While Microsoft does share some information about what's inside these datacenters, the company seldom provides an overview of its grand datacenter plan. That's why I was happy to get from one of my sources this slide (from November 2009), which shows where Microsoft has built and is building its Microsoft Online datacenters across the globe.
Written by Mary Jo Foley, Senior Contributing Editor

Microsoft is building out its datacenters and datacenter infrastructure at a rapid clip, as part of the company's stated mission to introduce a cloud version and/or cloud components of all of its existing software products.

While Microsoft does share some information about what's inside these datacenters, the company seldom provides an overview of its grand datacenter plan. That's why I was happy to get from one of my sources this slide (from November 2009), which shows where Microsoft has built and is building its Microsoft Online datacenters across the globe.

(Click on the slide below to enlarge.)

Microsoft's plan is to pair up datacenters for each geographic region, with one datacenter being designated as primary and the other, secondary, for disaster-recovery purposes.
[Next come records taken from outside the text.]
/-- Steps 1 to 3 of R168 on this device: ABORT forwarded, epoch raised, latent state discarded, commands abandoned, the
partition reset (unless a reset of the device runs already). -/
def Block.abortLocal (b : Block) (e : Env) (p cause stop device : Nat) (stopFlag reset : Bool) : Block :=
  let b := b.sendGen e p 7 (b.topo.jobNeighbours (b.gen p).job.devices b.topo.self)
    (abortMsg (e.curGen p) cause stop device stopFlag)
  let b := b.genEvent e p 3 2 (e.curGen p) [(32, 1, cause), (33, 2, device)]
  let b := b.modGen p (fun g => { g with
    regs := { g.regs with
      epoch := (g.regs.epoch + 1) % 65536
      state := if stopFlag then 6 else 5
      latentWait := match g.aux.waitFrom with
        | some t => sat48 g.regs.latentWait (e.clk.now - t)
        | none => g.regs.latentWait
      printStall := match g.aux.stallFrom with
        | some t => sat48 g.regs.printStall (e.clk.now - t)
        | none => g.regs.printStall }
    proto := { latentOrd := false }
    aux := { g.aux with
      exposeBy := 0, orderBy := 0, waitFrom := none, stallFrom := none
      rejoinBy := e.clk.now + 1000 * g.regs.rejoinTimeout } })
  let b := b.replayEarly p
  if reset then b.partitionReset e p 7 else b

/-- A stop of the job on this device (R171): ABORT flooded with the stop flag, JOB_STOPPED with its cause. The flood's
cause byte is 3. -/
def Block.stopJob (b : Block) (e : Env) (p cause : Nat) (reset : Bool) : Block :=
  if b.holdsJob p then
    let b := b.abortLocal e p 3 cause b.topo.self true reset
    b.genEvent e p 6 2 (e.curGen p) [(32, 1, cause), (33, 1, 0)]
  else b

/-- An address of this attempt that the attempt before it, at the same step, named (R381). -/
def Block.poisonAgain (b : Block) (p : Nat) : Option Nat :=
  (mget [] b.int.tryLog p).find? (fun a => (mget [] b.int.faultLog p).contains a)

/-- A class-4 record (R399). -/
def Block.intEvent (b : Block) (e : Env) (code sev part plate x y : Nat) (more : List (Nat × Nat × Nat)) : Block :=
  b.post e { cls := 4, sev := sev, code := code, part := part, source := 0x1C
             payload := [(24, 1, plate), (26, 2, x), (28, 2, y)] ++ more }

/-- A job fault of R22 with a cause of R168. A cause-0 fault in a partition with CURRENT_POISON stops the job (R380), as
does one whose log repeats an address of the last cause-0 attempt (R381). -/
def Block.jobFaultWith (b : Block) (e : Env) (p cause : Nat) (reset : Bool) : Block :=
  if !b.holdsJob p then b
  else if cause = 0 && mget false b.int.currentPoison p then b.stopJob e p 4 reset
  else
    match (if cause = 0 then b.poisonAgain p else none) with
    | some a =>
      let b := b.intEvent e 9 2 p 0xFF 0xFFFF 0xFFFF [(32, 8, a)]
      b.stopJob e p 5 reset
    | none =>
      let b := if cause = 0 then
          { b with int := { b.int with
              faultLog := mset [] b.int.faultLog p (mget [] b.int.tryLog p), tryLog := mset [] b.int.tryLog p [] } }
        else b
      b.abortLocal e p cause 0 b.topo.self false reset

def Block.jobFault (b : Block) (e : Env) (p cause : Nat) : Block := b.jobFaultWith e p cause true

/-! ## Progress of the protocol on this device -/

/-- Own READY flags: ORDDEP and POISON (R159, R160). -/
def Block.ownPoison (b : Block) (e : Env) (p : Nat) : Bool :=
  mget false b.int.latentPoison p ||
    (b.gen p).regs.regions.any (fun r => b.anyPoison (r.2.at (e.latent p) 0) r.2.len)

/-- Whether this device may agree ticks for a partition's job (R184): its timebase has locked, or the job is this device's
alone. -/
def Block.mayAgree (b : Block) (e : Env) (p : Nat) : Bool :=
  decide (2 ≤ e.tstate) || decide ((b.gen p).job.devices = [b.topo.self])

/-- MAXIMA goes up, or at the root EXPOSE goes down, when AX_END has come and every child has reported (R159). -/
def Block.progressMaxima (b : Block) (e : Env) (p : Nat) : Block :=
  let x := (b.gen p).proto
  if x.sentMax || !x.axDone || !b.mayAgree e p || !b.allChildren p x.maxGot then b
  else
    let m := mergeMax x.maxima (b.ownMaxima p)
    let b := b.modProto p (fun x => { x with sentMax := true, maxima := m })
    if b.isRoot p then
      let d := exposeData m
      let b := b.sendGen e p 2 (b.children p) { GenMsg.blank with gen := e.curGen p + 1, data := d }
      b.takeExpose e p d
    else
      let b := b.modAux p (fun a => { a with exposeBy := e.clk.now + 1000 * (b.gen p).regs.orderTimeout })
      b.sendGen e p 1 (b.parent p).toList { GenMsg.blank with gen := e.curGen p + 1, data := maximaData m }

/-- Forwards an ORDER and holds it, or aborts when it comes at or after its fix tick (R163, R165). -/
def Block.takeOrder (b : Block) (e : Env) (p : Nat) (o : Order) : Block :=
  let b := b.sendGen e p 4 (b.children p)
    { GenMsg.blank with gen := e.curGen p + 1, flags := b2n o.orddep, tick1 := o.tick, tick2 := o.gate }
  if o.tick ≤ e.clk.now then b.jobFault e p 6
  else
    let b := b.modProto p (fun x => { x with order := some o })
    (b.modAux p (fun a => { a with orderBy := 0 })).modRegs p (fun r => { r with state := 3 })

/-- READY goes up, or at the root ORDER or the refusal of the fix goes down (R159, R163). -/
def Block.progressReady (b : Block) (e : Env) (p : Nat) : Block :=
  let x := (b.gen p).proto
  if x.sentReady || !x.latentDone || !x.exposeDone || !b.mayAgree e p || !b.allChildren p x.readyGot then b
  else
    let pz := x.readyPoison || b.ownPoison e p
    let od := x.readyOrd || x.latentOrd
    let b := (b.modProto p (fun x => { x with sentReady := true })).expireBrackets e p
    if b.isRoot p then
      if pz then b.jobFault e p 2
      else
        let r := (b.gen p).regs
        let t := e.clk.now + r.fixMargin
        b.takeOrder e p { tick := t, gate := t + r.gateGap, orddep := od }
    else
      let b := b.modAux p (fun a => { a with orderBy := e.clk.now + 1000 * (b.gen p).regs.orderTimeout })
      b.sendGen e p 3 (b.parent p).toList { GenMsg.blank with gen := e.curGen p + 1, flags := b2n od + 2 * b2n pz }

/-- The device is confirmed for its current generation (R166). Writes that waited may run again. -/
def Block.confirm (b : Block) (e : Env) (p : Nat) : Block :=
  let b := b.sendGen e p 6 (b.children p) { GenMsg.blank with gen := e.curGen p }
  let b := b.modGen p (fun g => { g with
    regs := { g.regs with
      visible := e.curGen p
      state := if g.regs.state = 4 then 2 else g.regs.state
      latentWait := match g.aux.waitFrom with
        | some t => sat48 g.regs.latentWait (e.clk.now - t)
        | none => g.regs.latentWait }
    proto := { g.proto with fixedGot := [], sentFixed := false }
    aux := { g.aux with confirmed := true, waitFrom := none } })
  b.genEvent e p 2 0 (e.curGen p) []

/-- FIXED goes up, or at the root CONFIRM goes down (R159). -/
def Block.progressFixed (b : Block) (e : Env) (p : Nat) : Block :=
  let g := b.gen p
  if g.regs.state ≠ 4 || g.proto.sentFixed || !b.allChildren p g.proto.fixedGot then b
  else
    let b := b.modProto p (fun x => { x with sentFixed := true })
    if b.isRoot p then b.confirm e p
    else b.sendGen e p 5 (b.parent p).toList { GenMsg.blank with gen := e.curGen p }

/-- Runs the progress steps that a change may have enabled. -/
def Block.progress (b : Block) (e : Env) (p : Nat) : Block :=
  if 2 ≤ (b.gen p).regs.state && (b.gen p).regs.state ≤ 4 then
    (((b.writeExpose e p).progressMaxima e p).progressReady e p).progressFixed e p
  else b

/-! ## Step lists (R321) -/

/-- Reads descriptor `i` of a list. -/
def Block.listDesc (b : Block) (a i : Nat) : Desc := Desc.ofBytes (b.peek (a + 64 * i) 64)

/-- Declares the exact regions of a partition's job that do not stand (R234): at LOAD, and again after a partition reset,
which removed them, before the job's step starts. -/
def Block.declareExact (b : Block) (p : Nat) : Block :=
  (b.gen p).job.exact.foldl (fun b r =>
    if b.shc.exact.any (fun x => x.2.valid && decide (x.2.base = r.1) && decide (x.2.part = p)) then b
    else
      match (List.range 64).find? (fun n => !(mget ({} : ExactRegion) b.shc.exact n).valid) with
      | none => b
      | some n => { b with shc := { b.shc with
          exact := mset {} b.shc.exact n { valid := true, base := r.1, len := r.2, part := p } } }) b
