-- ==== Sys2Proof/Machine/Collective.lean ====
section
/-! DEFINITION. Collective exchange (R281 to R297): blocks, rings, chains, pieces, credits. -/
namespace Sys2Proof.Machine

/-! ## The collective block (R282, R283) -/

def CollBlock.ofBytes (bs : List Byte) : CollBlock where
  op := leAt bs 0 1
  mode := leAt bs 1 1
  dims := ((List.range 3).map (fun i => bits (leAt bs 2 1) (2 * i + 1) (2 * i)))
  flags := leAt bs 3 1
  expSlot := leAt bs 4 2 % 2048
  fmtIn := leAt bs 6 1
  fmtOut := leAt bs 7 1
  rop := leAt bs 8 1 % 16
  queue := leAt bs 9 1 % 64
  peer := leAt bs 10 2 % 1024
  elems := leAt bs 12 4
  src := leAt bs 16 6
  dst := leAt bs 24 6
  scratch := leAt bs 32 6
  signal := leAt bs 40 2 % 8192
  signalEn := bit (leAt bs 40 2) 15
  reserved := decide (6 < leAt bs 0 1) || decide (2 < leAt bs 1 1) || decide (leAt bs 2 1 / 64 ≠ 0)
    || decide (bits (leAt bs 3 1) 3 2 = 3) || decide (bits (leAt bs 3 1) 5 4 = 3) || decide (leAt bs 3 1 / 64 ≠ 0)
    || decide (leAt bs 4 2 / 2048 ≠ 0) || (Fmt.ofCode (leAt bs 6 1)).isNone || (Fmt.ofCode (leAt bs 7 1)).isNone
    || decide (12 < leAt bs 8 1) || decide (leAt bs 9 1 / 64 ≠ 0) || decide (leAt bs 10 2 / 1024 ≠ 0)
    || decide (leAt bs 22 2 ≠ 0) || decide (leAt bs 30 2 ≠ 0) || decide (leAt bs 38 2 ≠ 0)
    || decide (bits (leAt bs 40 2) 14 13 ≠ 0) || (bs.drop 42).any (fun x => x ≠ 0)
  sig := crc32c (bs.take 8 ++ (bs.drop 12).take 4)

def CollBlock.bidir (k : CollBlock) : Bool := bit k.flags 0
def CollBlock.cmpr (k : CollBlock) : Bool := bit k.flags 1
def CollBlock.srcClass (k : CollBlock) : Nat := bits k.flags 3 2
def CollBlock.dstClass (k : CollBlock) : Nat := bits k.flags 5 4
def CollBlock.fin (k : CollBlock) : Fmt := fmtOf k.fmtIn
def CollBlock.fout (k : CollBlock) : Fmt := fmtOf k.fmtOut

/-- The dimensions of the phases in order, with their phase numbers. -/
def CollBlock.phases (k : CollBlock) : List (Nat × Nat) :=
  ((List.range 3).zip k.dims).filter (fun p => p.2 ≠ 3)

/-- Torus size in a dimension, and a coordinate in it. -/
def Topology.size (t : Topology) (d : Nat) : Nat := max 1 (if d = 0 then t.sx else if d = 1 then t.sy else t.sz)
def coordIn (c : Nat × Nat × Nat) (d : Nat) : Nat := if d = 0 then c.1 else if d = 1 then c.2.1 else c.2.2
def Topology.here (t : Topology) : Nat × Nat × Nat := (t.coord t.self).getD (0, 0, 0)

/-- D of R284. -/
def CollBlock.total (k : CollBlock) (t : Topology) : Nat := (k.phases.map (fun p => t.size p.2)).foldl (· * ·) 1

/-! ## Phases (R284 to R286) -/

/-- One phase that takes hops: kind 0 reduce-scatter, 1 all-gather, 2 broadcast, 3 all-to-all; its PHASE number; its
dimension, ring size and this device's coordinate; the elements each member holds at its start; where they begin, in
elements, in SRC (`first`), SCRATCH or DST; the origin's coordinate for a broadcast; and whether it is the last
reduce-scatter phase. -/
structure CollStep where
  kind : Nat
  idx : Nat
  dim : Nat
  s : Nat
  c : Nat
  n : Nat
  base : Nat := 0
  origin : Nat := 0
  first : Bool := false
  last : Bool := false
deriving DecidableEq, Repr

/-- Reduce-scatter phases from the list of phase number and dimension. -/
def scatterSteps (t : Topology) (here : Nat × Nat × Nat) : List (Nat × Nat) → Nat → Nat → Bool → List CollStep
  | [], _, _, _ => []
  | (i, d) :: ps, n, base, first =>
    let s := t.size d
    if s ≤ 1 then scatterSteps t here ps n base first
    else
      let c := coordIn here d
      let m := n / s
      { kind := 0, idx := i, dim := d, s := s, c := c, n := n, base := base, first := first
        last := ps.all (fun q => t.size q.2 ≤ 1) }
        :: scatterSteps t here ps m (if first then 0 else base + c * m) false
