-- ==== Sys2Proof/Machine/HostOps.lean ====
section
/-! DEFINITION. What the host does through PCIe (R298 to R304, R312, R322 to R325, R329, R330, R339): queue windows, partition
layout, sync objects and guard slots, event rings, function-level resets, apertures, links. A write of a function to what it does
not own is ignored; every write is dropped while the device does not take register writes (R299, R339). -/
namespace Sys2Proof.Machine

/-- Counts a refused binding or partition write (R303, R312). -/
def Block.bindRefused (b : Block) : Block := b.bumpFe 0x830 1

/-! ## Queue windows (R304, R311, R312) -/

/-- A write of FE_Qq_CTL as a whole: ENABLE, PART (PF0 only), ENGINE, SIZE and VECTOR. -/
def Block.queueCtl (b : Block) (e : Env) (f q : Nat) (enable : Bool) (part engine size vector : Nat) : Block :=
  let x := b.queue q
  let part := if f = 0 then part else x.part
  let moved := decide (part ≠ x.part) || decide (engine ≠ x.engine)
  if !b.reachesQueue f q then b
  else if (moved && x.enable) || ((moved || (enable && !x.enable)) && !b.mayBind engine part) then b.bindRefused
  else
    let b := b.setQueue q { x with part := part, engine := engine, size := min 10 size, vector := vector % 128 }
    if enable && !x.enable then b.enableQueue q
    else if !enable && x.enable then
      let b := (b.setQueue q { b.queue q with enable := false }).abandonQueue e q
      (b.setQueue q { b.queue q with state := 0 }).wakeEngine e x.engine
    else b

/-- QUEUE_ENABLE: ENABLE set, the rest of the register as it is. -/
def Block.doQueueEnable (b : Block) (e : Env) (f q : Nat) : Block :=
  let x := b.queue q
  b.queueCtl e f q true x.part x.engine x.size x.vector

/-- QUEUE_DISABLE: ENABLE cleared (R311). -/
def Block.doQueueDisable (b : Block) (e : Env) (f q : Nat) : Block :=
  let x := b.queue q
  b.queueCtl e f q false x.part x.engine x.size x.vector

/-- QUEUE_BIND: ENGINE and PART written; refused and counted when that breaks the table (R312). -/
def Block.doQueueBind (b : Block) (e : Env) (f q engine part : Nat) : Block :=
  let x := b.queue q
  if b.reachesQueue f q && !b.mayBind engine (if f = 0 then part else x.part) then b.bindRefused
  else b.queueCtl e f q x.enable part engine x.size x.vector

/-! ## The partition layout (R303) -/

/-- Whether a layout leaves two partitions overlapping. -/
def Block.partOverlaps (b : Block) (i : Nat) (r : Part) : Bool :=
  r.valid && (List.range 8).any (fun j =>
    let s := mget ({} : Part) b.fe.parts j
    decide (j ≠ i) && s.valid && decide (r.first < s.first + 2 ^ s.size) && decide (s.first < r.first + 2 ^ r.size))

/-- FE_PART: refused, or applied with a partition reset of the partition it changes. -/
def Block.doFePart (b : Block) (e : Env) (f i : Nat) (r : Part) : Block :=
  let misaligned := r.valid && (r.first % 2 ^ r.size ≠ 0 || 8 < r.first + 2 ^ r.size)
  if !b.barUp || f ≠ 0 then b
  else if b.holdsJob i || b.commandActive i || b.partOverlaps i r || misaligned then b.bindRefused
  else if mget ({} : Part) b.fe.parts i = r then b
  else ({ b with fe := { b.fe with parts := mset {} b.fe.parts i r } } : Block).partitionReset e i 6

/-! ## Sync objects and guard slots (R300, R322 to R325) -/

/-- Whether a function's write reaches an object: those of other partitions ignore it. -/
def Block.reachesObj (b : Block) (f n : Nat) : Bool := b.barUp && (b.obj n).reach (funcPart f)

/-- ADD through SYN_OP; N = 0 is ignored and counted (R323). -/
def Block.doAdd (b : Block) (e : Env) (f n amount : Nat) : Block :=
  if !b.reachesObj f n then b
  else if amount = 0 then b.bumpSyn 0 1
  else b.syncAdd e (funcReq f) (funcPart f) n amount

def Block.doRelease (b : Block) (e : Env) (f n : Nat) : Block :=
  if b.reachesObj f n then b.syncRelease e (funcReq f) (funcPart f) n else b

/-- SET: a write of SYN_VAL_HI, with the lower half written before it. -/
def Block.doSet (b : Block) (e : Env) (f n v : Nat) : Block :=
  if b.reachesObj f n then b.syncSet e (funcReq f) (funcPart f) n v else b

/-- The word that a read of SYN_OP returns (R336). -/
def Block.synOpWord (b : Block) (n : Nat) (r : Acquired) : Nat :=
  (match r with | .granted => 2 ^ 31 | .orphan => 2 ^ 31 + 2 ^ 30 | .busy => 2 ^ 29 | .refused => 0) + (b.obj n).holder

/-- A read that the device completes for a function: all ones during a retained reset (R299). -/
def Block.answerRead (b : Block) (f : Nat) (bs : List Byte) (ep : Bool) : Block := b.emit (.completion f bs ep)

/-- ACQUIRE: a read of SYN_OP, which reads 0 with no effect in counter mode. -/
def Block.doAcquire (b : Block) (e : Env) (f n : Nat) : Block :=
  if !b.barUp then b.answerRead f (List.replicate 4 0xFF) false
  else if !b.reachesObj f n || (b.obj n).mode = 0 then b.answerRead f (zeros 4) false
  else
    let a := b.syncAcquire e (funcReq f) (funcPart f) n
    a.1.answerRead f (leBytes 4 (a.1.synOpWord n a.2)) false

def Block.doSynMode (b : Block) (e : Env) (f n mode : Nat) : Block :=
  if b.reachesObj f n then b.syncMode e (funcReq f) (funcPart f) n mode else b

/-- GUARD_SLOT_WRITE: a slot's new contents, applied whole or refused; a VF reaches the slots of its partition and cannot
change their owner. -/
def Block.doGuardSlot (b : Block) (e : Env) (f k base part len : Nat) (valid : Bool) (obj : Nat) : Block :=
  let old := b.slot k
  if !b.barUp || (f ≠ 0 && old.part ≠ funcPart f) then b
  else b.slotWrite e (funcReq f) (funcPart f) k
    { base := base, part := if f = 0 then part else old.part, len := len, valid := valid, obj := obj }

/-! ## Event rings (R329, R330, R339) -/

/-- Whether a function may write a ring's registers. -/
def Block.reachesRing (b : Block) (f k : Nat) : Bool := b.barUp && (decide (f = 0) || decide (k / 4 = f))

def Block.setRing (b : Block) (k : Nat) (r : Ring) : Block := { b with evt := { b.evt with rings := mset {} b.evt.rings k r } }

/-- EVT_CONS: accepted from the old CONS up to PROD, modulo 2^32; space that returns brings the GAP record. -/
def Block.doEvtCons (b : Block) (e : Env) (f k v : Nat) : Block :=
  let r := mget ({} : Ring) b.evt.rings k
  let v := v % 2 ^ 32
  if !b.reachesRing f k || (r.prod + 2 ^ 32 - r.cons) % 2 ^ 32 < (r.prod + 2 ^ 32 - v) % 2 ^ 32 then b
  else (b.setRing k { r with cons := v }).gapRecord e k

/-- The boot log goes to the first PF0 ring enabled, and a GAP record for what it could not hold (R339). -/
def Block.giveBootLog (b : Block) (e : Env) (k : Nat) : Block :=
  let log := b.evt.bootLog
  let u := b.evt
  let b : Block := { b with evt := { u with bootLog := [], bootLost := 0 } }
  let b := log.foldl (fun b bs => (b.putRecord k bs).ringIrq e k (leAt bs 3 1)) b
  if u.bootLost = 0 then b
  else (b.setRing k { mget ({} : Ring) b.evt.rings k with
    gapCount := u.bootLost, gapFirst := u.bootFirst, gapLast := u.bootLast, gapTime := u.bootTime }).gapRecord e k

/-- EVT_CTL: setting ENABLE starts the ring anew. -/
def Block.doEvtCtl (b : Block) (e : Env) (f k : Nat) (enable mirror : Bool) (size minsev vector : Nat) : Block :=
  let r := mget ({} : Ring) b.evt.rings k
  let starts := enable && !r.enable
  let first := starts && decide (k < 4) && !b.evt.pf0Enabled
  if !b.reachesRing f k then b
  else
    let r : Ring := { r with
      enable := enable, mirror := if f = 0 && k < 4 then mirror else r.mirror, size := min 10 size, minsev := minsev % 4
      vector := vector % 128 }
    let r := if starts then { r with prod := 0, cons := 0, phase := true, gapCount := 0 } else r
    let b := b.setRing k r
    if first then b.giveBootLog e k else b

/-- When a ring's moderated interrupt fires. -/
def Block.modDue (b : Block) (k : Nat) : Option Nat :=
  let r := mget ({} : Ring) b.evt.rings k
  if r.firePending then some r.fireAt else none

/-- MSIX_MODERATION_EXPIRY (R330). -/
def Block.doModeration (b : Block) (e : Env) (k : Nat) : Block :=
  let r := mget ({} : Ring) b.evt.rings k
  if !r.firePending || e.clk.now < r.fireAt then b
  else (b.setRing k { r with firePending := false, fireAt := e.clk.now + r.mod }).fireMsix (k / 4) r.vector

/-! ## Function-level resets (R302) -/

def Block.doFlrVf (b : Block) (e : Env) (i : Nat) : Block := b.resetWithFault e i 5

def Block.doFlrPf0 (b : Block) (e : Env) : Block := b.askRetained e 1

/-! ## Apertures (R300, R301) -/

/-- The address at an offset of a partition's memory laid end to end: ranges in MEM_PRANGE order, or plates in order. -/
def Block.linear (b : Block) (p : Nat) (off : Nat) : Option Nat :=
  let spans : List (Nat × Nat) :=
    if b.mem.affine then (b.platesOf p).map (fun k => (k * 0x1800000000, (b.slots (plateStacks k)).length * b.usable * 2048))
    else (List.range 4).map (fun k =>
      let r := mget ({} : PRange) b.mem.pranges (4 * p + k)
      (r.base * 2 ^ 30, r.size * 2 ^ 30))
  (spans.foldl (fun (acc : Nat × Option Nat) s =>
    match acc.2 with
    | some a => (0, some a)
    | none => if acc.1 < s.2 then (0, some (s.1 + acc.1)) else (acc.1 - s.2, none)) (off, none)).2

/-- The device address of byte `off` of a function's aperture. -/
def Block.apertureAddr (b : Block) (f off : Nat) : Option Nat :=
  if f = 0 then (if off < 2 ^ 36 then some (b.fe.aper * 2 ^ 30 + off) else none)
  else if off < 2 ^ 34 then b.linear (f - 1) (mget 0 b.fe.vfAper (f - 1) * 2 ^ 30 + off) else none

/-- Who an aperture access acts for. -/
def apertureReq (f : Nat) : Req := { id := funcReq f, part := funcPart f }

/-- APERTURE_READ: a poisoned or refused granule, or an offset that names no memory, completes with EP and zero data. -/
def Block.doApertureRead (b : Block) (e : Env) (f off n : Nat) : Block :=
  if !b.barUp then b.answerRead f (List.replicate n 0xFF) false
  else match b.apertureAddr f off with
    | none => b.answerRead f (zeros n) true
    | some a =>
      let o := b.readMem e (apertureReq f) a n
      let bad := o.2.any Prod.snd
      o.1.answerRead f (if bad then zeros n else o.2.map Prod.fst) bad

/-- APERTURE_WRITE; a poisoned TLP poisons what it writes. -/
def Block.doApertureWrite (b : Block) (e : Env) (f off : Nat) (bs : List Byte) (ep : Bool) : Block :=
  match b.apertureAddr f off with
  | some a => if b.barUp then b.writeMem e (apertureReq f) false a (bs.map (fun x => (x, ep))) else b
  | none => b

/-! ## The host and its links (R299, R302) -/

/-- HOST_READ_ERROR: a read of `n` bytes of host memory by a queue's command comes back without data (kind 0 UR, 1 CA, 2
poisoned, 3 timeout): the bytes are poisoned at their destination, DMA_HOST_ERROR is written, and the command completes. -/
def Block.doHostReadError (b : Block) (e : Env) (q kind a n : Nat) : Block :=
  match (b.queue q).active with
  | none => b
  | some r =>
    let marks := (List.range n).foldl (fun m i => mset false m (a + i) true) b.hostPoison
    ({ b with hostPoison := marks }).queueEvent e q 12 1 r.seq [(25, 1, kind), (40, 8, a)]

end Sys2Proof.Machine
end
Microsoft was evaluating whether to put a primary datacenter in Brazil for the South American market, backed up by a North American datacenter.

According to this slide, Microsoft will be adding support for customers in Brazil, Chile, Colombia, Czech Republic, Greece, Hungary, Israel, Mexico, Poland, Puerto Rico, Romania, Hong Kong, South Korea and Taiwan in the coming months.

Microsoft Online -- or MS Online, as it is labeled at the top of this slide -- is the part of the company that develops and sells Microsoft-hosted offerings like the Business Productivity Online Suite (BPOS); the individual BPOS services (SharePoint Online, Exchange Online, Office Communications Online and Live Meeting); Dynamics CRM Online; and forthcoming new services, like the BPOS-Lite product I wrote about earlier this year.

Update: Looks like things may have changed in terms of Microsoft's plans, since they created this slide in November 2009. Here's a statement from Kevin Timmons, general manager of Datacenter Operations:

“This is an outdated ‘vision’ slide which does not accurately reflect our existing or future datacenter plans. Datacenters represent a long-term business approach to meet future cloud services demands of customers. We have to consider multiple proposals from across our business groups to ensure we are making thoughtful, measured investments that are in line with our long-term business approach to meet future demand by pre-investing in a way that allows us to support future capacity incrementally in a cost-efficient manner.”

I'd interpret this as "don't expect this stuff to happen in April." It will be interesting to see how Microsoft's actual plans do compare to this slide, once they make the actual announcements (if they do).